# TASK TO COMPLETE:
Only one portion of the data is to be written out: from the line bearing "def inMode (s" through the line bearing "simp [floor, State.cell, vget_vmod, vget_replicate". Write it exactly as it appears.

# DATA PROVIDED:
----------

-- ==== Sys2Proof/Tests/Slice0.lean ====
section
/-! SUPPORT. The tests of the model: each check of WellFormed refuses an ill-formed command; worked figures and examples
of the spec; and, for every statement with hypotheses, a concrete case that meets all of them together (`witness_…`). -/

namespace Sys2Proof.Tests

open Sys2Proof.Machine

set_option Elab.async false

/-! ### A small floor

Group 8 is OPEN, route 2 has two steps of program 11, kit 3, bin map 6 and profile 1, and cell 21 is registered with
four sites. Floor time is unset, so that dispatch passes are barred. -/

def bytes (l : List Nat) : List Byte := l.map fun n => BitVec.ofNat 8 n

/-- A management request naming lot `h` with number `i`. -/
def req (body : List Nat) (h i : Nat) : Msg :=
  ⟨0, 0x111, .part, 0, BitVec.ofNat 16 h, BitVec.ofNat 8 i, 0, bytes body, []⟩

/-- A message of cell 21 naming lot 128 with number 1 at step 0. -/
def cellMsg (body : List Nat) : Msg := ⟨0, 0x2121, .plant, 21, 128, 1, 0, bytes body, []⟩

def profile : Profile := ⟨1, 0, Vector.replicate 16 1000, 16, 0, 0, 1, 0, 1, 0, 1000, 255⟩

def reg21 : Registration := ⟨0x2121, 4, 0, 7⟩

def step0 : RouteStep := ⟨.test, .cold, 11, 3, 6, 1, true, none⟩

def route2 : Route := ⟨0, [step0, ⟨.test, .room, 11, 3, 6, 1, false, none⟩]⟩

def tables : Tables :=
  { Tables.factory with
    settings := { Settings.factory with mgmtAddr := 0x111 }
    groups := vmod Tables.factory.groups 8 fun _ => ⟨.opened, 4410, BitVec.allOnes 48, false⟩
    routes := vmod Tables.factory.routes 2 fun _ => some route2
    programs := vmod Tables.factory.programs 11 fun _ => some ⟨⟨3300, 1, 77⟩, 0, 1000⟩
    binMaps := vmod Tables.factory.binMaps 6 fun _ => some [⟨1, 1, 1, .pass⟩, ⟨7, 7, 4, .retestable⟩]
    profiles := vmod Tables.factory.profiles 1 fun _ => some profile
    regs := vmod Tables.factory.regs 21 fun _ => some reg21
    counters := vmod Tables.factory.counters 0 fun _ => some ⟨.event .paired, .event, 5, false⟩ }

/-- The part in NORMAL with a record of cell 21 and a lot in slot 128. -/
def floor (x : Cell) (l : Option Lot) : State :=
  { State.reset with
    tst := tables
    ctr := vmod (Vector.replicate 48 (Cell.reset 0)) 21 fun _ => x
    ldr := {
      slots := vmod (Vector.replicate 512 ⟨1, none⟩) 128 fun _ => ⟨1, l⟩
      useCount := vmod (Vector.replicate 16 0) 2 fun _ => if l.isSome then 1 else 0 }
    pcl := Pcl.reset true true
    tbs := { State.reset.tbs with resetIn := false, mode := .normal, ready := true } }

/-- Cell 21 in OFFLINE with its four sites. -/
def idleCell (st : CellState) : Cell := { Cell.reset 15 with state := st }

def lot : Lot := lotCreated ⟨bytes [65, 66], 8, 2, 10, 2, none⟩ step0 0

def run : Run := ⟨128, 1, 0, .first, false, false, none⟩

def segment : Segment := ⟨21, 3300, 1, 0, none⟩

/-- Cell 21 in a state with a run on its stack. -/
def runCell (st : CellState) (r : Run) : Cell :=
  { Cell.reset 15 with state := st, stack := [r], loaded := some ⟨3300, 1, 77⟩ }

/-- The floor with its part in another mode. -/
def inMode (s : State) (mode : Mode) : State := { s with tbs := { s.tbs with mode := mode } }

/-- The floor at a floor time. -/
def atTime (s : State) (f : Nat) : State := { s with tbs := { s.tbs with floorTime := some f } }

/-- The floor with a store work list. -/
def withWork (s : State) (l : List StoreOp) : State := { s with scn := { s.scn with work := l } }

theorem reset_fits (x : Mask16) : (Cell.reset x).runsFit ∧ (Cell.reset x).fieldsFit := by
  refine ⟨⟨rfl, by simp [Cell.reset]⟩, ?_⟩
  simp [Cell.fieldsFit, Cell.reset, Items.none, Timers.idle]

/-- The cells of the floor fit when the record of cell 21 does. -/
theorem floor_cellsFit {x : Cell} (l : Option Lot) (h : x.runsFit ∧ x.fieldsFit) : (floor x l).CellsFit := by
  intro c hc
  by_cases e : c = 21
  · subst e
    have : (floor x l).cell 21 = x := by simp [floor, State.cell, vget_vmod]
    rw [this]; exact h
  · have : (floor x l).cell c = Cell.reset 0 := by
      simp [floor, State.cell, vget_vmod, vget_replicate _ _ hc, Ne.symm e]
    rw [this]; exact reset_fits 0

----------

# TASK SOLUTION:
def inMode (s : State) (mode : Mode) : State := { s with tbs := { s.tbs with mode := mode } }

/-- The floor at a floor time. -/
def atTime (s : State) (f : Nat) : State := { s with tbs := { s.tbs with floorTime := some f } }

/-- The floor with a store work list. -/
def withWork (s : State) (l : List StoreOp) : State := { s with scn := { s.scn with work := l } }

theorem reset_fits (x : Mask16) : (Cell.reset x).runsFit ∧ (Cell.reset x).fieldsFit := by
  refine ⟨⟨rfl, by simp [Cell.reset]⟩, ?_⟩
  simp [Cell.fieldsFit, Cell.reset, Items.none, Timers.idle]

/-- The cells of the floor fit when the record of cell 21 does. -/
theorem floor_cellsFit {x : Cell} (l : Option Lot) (h : x.runsFit ∧ x.fieldsFit) : (floor x l).CellsFit := by
  intro c hc
  by_cases e : c = 21
  · subst e
    have : (floor x l).cell 21 = x := by simp [floor, State.cell, vget_vmod]
    rw [this]; exact h
  · have : (floor x l).cell c = Cell.reset 0 := by
      simp [floor, State.cell, vget_vmod, vget_replicate _ _ hc, Ne.symm e]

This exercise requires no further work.